**What you need to do**
Please reproduce exactly the lines that begin the listing below, up to and including the line where "receive buffer. -/" occurs.

**Supplied material**
★ ★ ★ ★ ★ ★ ★

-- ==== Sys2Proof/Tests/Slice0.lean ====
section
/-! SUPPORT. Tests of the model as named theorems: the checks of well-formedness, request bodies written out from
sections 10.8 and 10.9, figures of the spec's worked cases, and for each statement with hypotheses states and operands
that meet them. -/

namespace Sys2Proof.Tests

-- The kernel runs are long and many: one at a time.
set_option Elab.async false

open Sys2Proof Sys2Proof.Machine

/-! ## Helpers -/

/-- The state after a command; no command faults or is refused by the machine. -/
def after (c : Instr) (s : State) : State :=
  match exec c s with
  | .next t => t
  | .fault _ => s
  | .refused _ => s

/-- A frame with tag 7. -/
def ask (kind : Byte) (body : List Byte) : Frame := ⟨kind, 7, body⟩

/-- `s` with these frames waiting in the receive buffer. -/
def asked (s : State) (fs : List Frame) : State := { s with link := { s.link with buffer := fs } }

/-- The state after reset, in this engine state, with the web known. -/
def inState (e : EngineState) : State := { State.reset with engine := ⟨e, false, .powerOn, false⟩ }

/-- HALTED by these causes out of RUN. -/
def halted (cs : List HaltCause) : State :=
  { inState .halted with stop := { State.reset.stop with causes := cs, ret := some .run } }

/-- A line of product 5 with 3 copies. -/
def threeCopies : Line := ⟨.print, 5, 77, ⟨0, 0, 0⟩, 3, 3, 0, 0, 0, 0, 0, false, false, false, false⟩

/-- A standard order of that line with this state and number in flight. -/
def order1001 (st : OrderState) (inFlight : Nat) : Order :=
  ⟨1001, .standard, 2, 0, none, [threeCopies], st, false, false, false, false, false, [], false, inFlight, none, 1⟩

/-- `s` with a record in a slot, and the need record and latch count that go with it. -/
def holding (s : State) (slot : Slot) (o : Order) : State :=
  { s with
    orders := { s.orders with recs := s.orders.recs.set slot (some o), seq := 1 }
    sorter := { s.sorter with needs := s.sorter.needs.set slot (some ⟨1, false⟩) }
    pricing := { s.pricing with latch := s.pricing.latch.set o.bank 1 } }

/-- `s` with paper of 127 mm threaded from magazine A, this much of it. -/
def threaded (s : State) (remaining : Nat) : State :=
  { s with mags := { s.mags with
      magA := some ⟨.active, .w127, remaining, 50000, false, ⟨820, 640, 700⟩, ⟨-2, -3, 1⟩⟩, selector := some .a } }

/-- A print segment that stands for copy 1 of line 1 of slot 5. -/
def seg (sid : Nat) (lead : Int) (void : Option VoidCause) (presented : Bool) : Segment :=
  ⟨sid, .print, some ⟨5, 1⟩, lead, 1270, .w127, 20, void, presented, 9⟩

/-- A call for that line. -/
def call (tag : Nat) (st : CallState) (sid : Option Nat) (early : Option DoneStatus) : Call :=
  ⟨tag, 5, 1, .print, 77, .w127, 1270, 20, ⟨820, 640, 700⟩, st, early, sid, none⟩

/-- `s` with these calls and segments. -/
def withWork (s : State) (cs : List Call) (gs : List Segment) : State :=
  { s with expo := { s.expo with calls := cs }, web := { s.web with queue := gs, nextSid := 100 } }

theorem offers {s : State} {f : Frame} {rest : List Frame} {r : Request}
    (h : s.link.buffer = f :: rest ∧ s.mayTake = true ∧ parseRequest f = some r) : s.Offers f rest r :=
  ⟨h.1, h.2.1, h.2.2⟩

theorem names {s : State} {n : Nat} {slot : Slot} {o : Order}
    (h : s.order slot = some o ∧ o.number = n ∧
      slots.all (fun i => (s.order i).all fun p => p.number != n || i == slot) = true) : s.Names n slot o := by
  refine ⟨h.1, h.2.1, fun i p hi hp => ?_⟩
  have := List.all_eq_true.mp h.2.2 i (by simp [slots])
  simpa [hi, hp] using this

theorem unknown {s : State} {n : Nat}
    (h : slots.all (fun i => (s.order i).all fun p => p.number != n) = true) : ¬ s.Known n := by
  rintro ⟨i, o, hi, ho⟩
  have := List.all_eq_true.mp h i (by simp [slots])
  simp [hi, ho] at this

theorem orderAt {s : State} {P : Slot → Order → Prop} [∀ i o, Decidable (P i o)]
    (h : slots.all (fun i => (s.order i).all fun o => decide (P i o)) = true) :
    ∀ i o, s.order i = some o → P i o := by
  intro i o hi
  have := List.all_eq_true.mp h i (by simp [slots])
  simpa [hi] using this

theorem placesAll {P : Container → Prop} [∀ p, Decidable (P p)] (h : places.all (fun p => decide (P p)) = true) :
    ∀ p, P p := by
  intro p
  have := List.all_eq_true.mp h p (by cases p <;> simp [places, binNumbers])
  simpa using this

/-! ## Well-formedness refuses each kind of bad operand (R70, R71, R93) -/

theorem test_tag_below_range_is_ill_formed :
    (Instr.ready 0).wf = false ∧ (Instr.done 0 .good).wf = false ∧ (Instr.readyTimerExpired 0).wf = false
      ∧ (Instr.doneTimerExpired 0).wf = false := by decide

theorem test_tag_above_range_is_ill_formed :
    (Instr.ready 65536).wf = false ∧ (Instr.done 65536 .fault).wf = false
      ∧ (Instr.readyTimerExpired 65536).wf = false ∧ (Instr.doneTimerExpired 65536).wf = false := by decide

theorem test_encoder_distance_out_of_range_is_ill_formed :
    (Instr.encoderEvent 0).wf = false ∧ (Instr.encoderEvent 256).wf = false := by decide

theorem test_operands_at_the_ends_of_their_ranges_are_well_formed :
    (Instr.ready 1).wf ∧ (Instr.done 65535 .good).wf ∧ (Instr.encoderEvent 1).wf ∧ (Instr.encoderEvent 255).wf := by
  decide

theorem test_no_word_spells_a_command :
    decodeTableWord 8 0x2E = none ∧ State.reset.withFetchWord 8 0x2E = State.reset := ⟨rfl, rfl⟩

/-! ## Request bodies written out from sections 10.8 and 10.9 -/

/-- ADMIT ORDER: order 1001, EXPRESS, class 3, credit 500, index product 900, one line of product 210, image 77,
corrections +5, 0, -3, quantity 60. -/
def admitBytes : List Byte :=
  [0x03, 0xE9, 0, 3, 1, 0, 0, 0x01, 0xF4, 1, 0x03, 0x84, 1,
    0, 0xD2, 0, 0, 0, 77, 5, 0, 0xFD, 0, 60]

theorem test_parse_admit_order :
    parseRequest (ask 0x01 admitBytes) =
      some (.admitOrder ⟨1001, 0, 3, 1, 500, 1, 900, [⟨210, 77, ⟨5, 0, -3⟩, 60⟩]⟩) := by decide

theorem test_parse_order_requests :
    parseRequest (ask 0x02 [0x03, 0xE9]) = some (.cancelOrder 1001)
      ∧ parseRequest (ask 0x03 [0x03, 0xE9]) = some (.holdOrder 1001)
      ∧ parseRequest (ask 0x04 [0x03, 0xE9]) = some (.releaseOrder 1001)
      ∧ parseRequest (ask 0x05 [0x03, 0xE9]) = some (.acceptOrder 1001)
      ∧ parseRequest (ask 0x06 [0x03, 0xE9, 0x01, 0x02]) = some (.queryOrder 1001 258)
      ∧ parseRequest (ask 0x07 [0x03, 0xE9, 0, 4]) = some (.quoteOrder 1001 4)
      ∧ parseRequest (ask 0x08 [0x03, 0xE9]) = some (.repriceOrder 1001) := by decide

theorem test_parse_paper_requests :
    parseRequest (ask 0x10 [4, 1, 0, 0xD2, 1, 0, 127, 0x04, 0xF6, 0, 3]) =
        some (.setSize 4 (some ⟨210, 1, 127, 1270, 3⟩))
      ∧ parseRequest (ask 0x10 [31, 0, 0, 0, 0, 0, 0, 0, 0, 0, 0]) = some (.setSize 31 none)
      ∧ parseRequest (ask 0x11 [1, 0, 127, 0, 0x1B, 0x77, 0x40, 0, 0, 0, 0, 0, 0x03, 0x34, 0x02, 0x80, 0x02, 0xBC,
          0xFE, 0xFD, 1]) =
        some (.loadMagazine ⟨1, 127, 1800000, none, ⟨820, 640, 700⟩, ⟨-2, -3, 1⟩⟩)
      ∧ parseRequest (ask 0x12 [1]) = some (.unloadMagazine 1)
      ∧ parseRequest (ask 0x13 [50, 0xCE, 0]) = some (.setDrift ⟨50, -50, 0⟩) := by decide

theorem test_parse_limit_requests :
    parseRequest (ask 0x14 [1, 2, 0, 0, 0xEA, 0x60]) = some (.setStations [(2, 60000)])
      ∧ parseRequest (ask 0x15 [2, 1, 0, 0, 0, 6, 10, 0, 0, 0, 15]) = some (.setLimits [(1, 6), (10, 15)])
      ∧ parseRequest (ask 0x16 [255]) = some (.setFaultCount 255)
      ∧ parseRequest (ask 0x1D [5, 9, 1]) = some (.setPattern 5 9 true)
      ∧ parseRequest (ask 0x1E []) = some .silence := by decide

★ ★ ★ ★ ★ ★ ★

**Answer to the exercise**
-- ==== Sys2Proof/Tests/Slice0.lean ====
section
/-! SUPPORT. Tests of the model as named theorems: the checks of well-formedness, request bodies written out from
sections 10.8 and 10.9, figures of the spec's worked cases, and for each statement with hypotheses states and operands
that meet them. -/

namespace Sys2Proof.Tests

-- The kernel runs are long and many: one at a time.
set_option Elab.async false

open Sys2Proof Sys2Proof.Machine

/-! ## Helpers -/

/-- The state after a command; no command faults or is refused by the machine. -/
def after (c : Instr) (s : State) : State :=
  match exec c s with
  | .next t => t
  | .fault _ => s
  | .refused _ => s

/-- A frame with tag 7. -/
def ask (kind : Byte) (body : List Byte) : Frame := ⟨kind, 7, body⟩

/-- `s` with these frames waiting in the receive buffer. -/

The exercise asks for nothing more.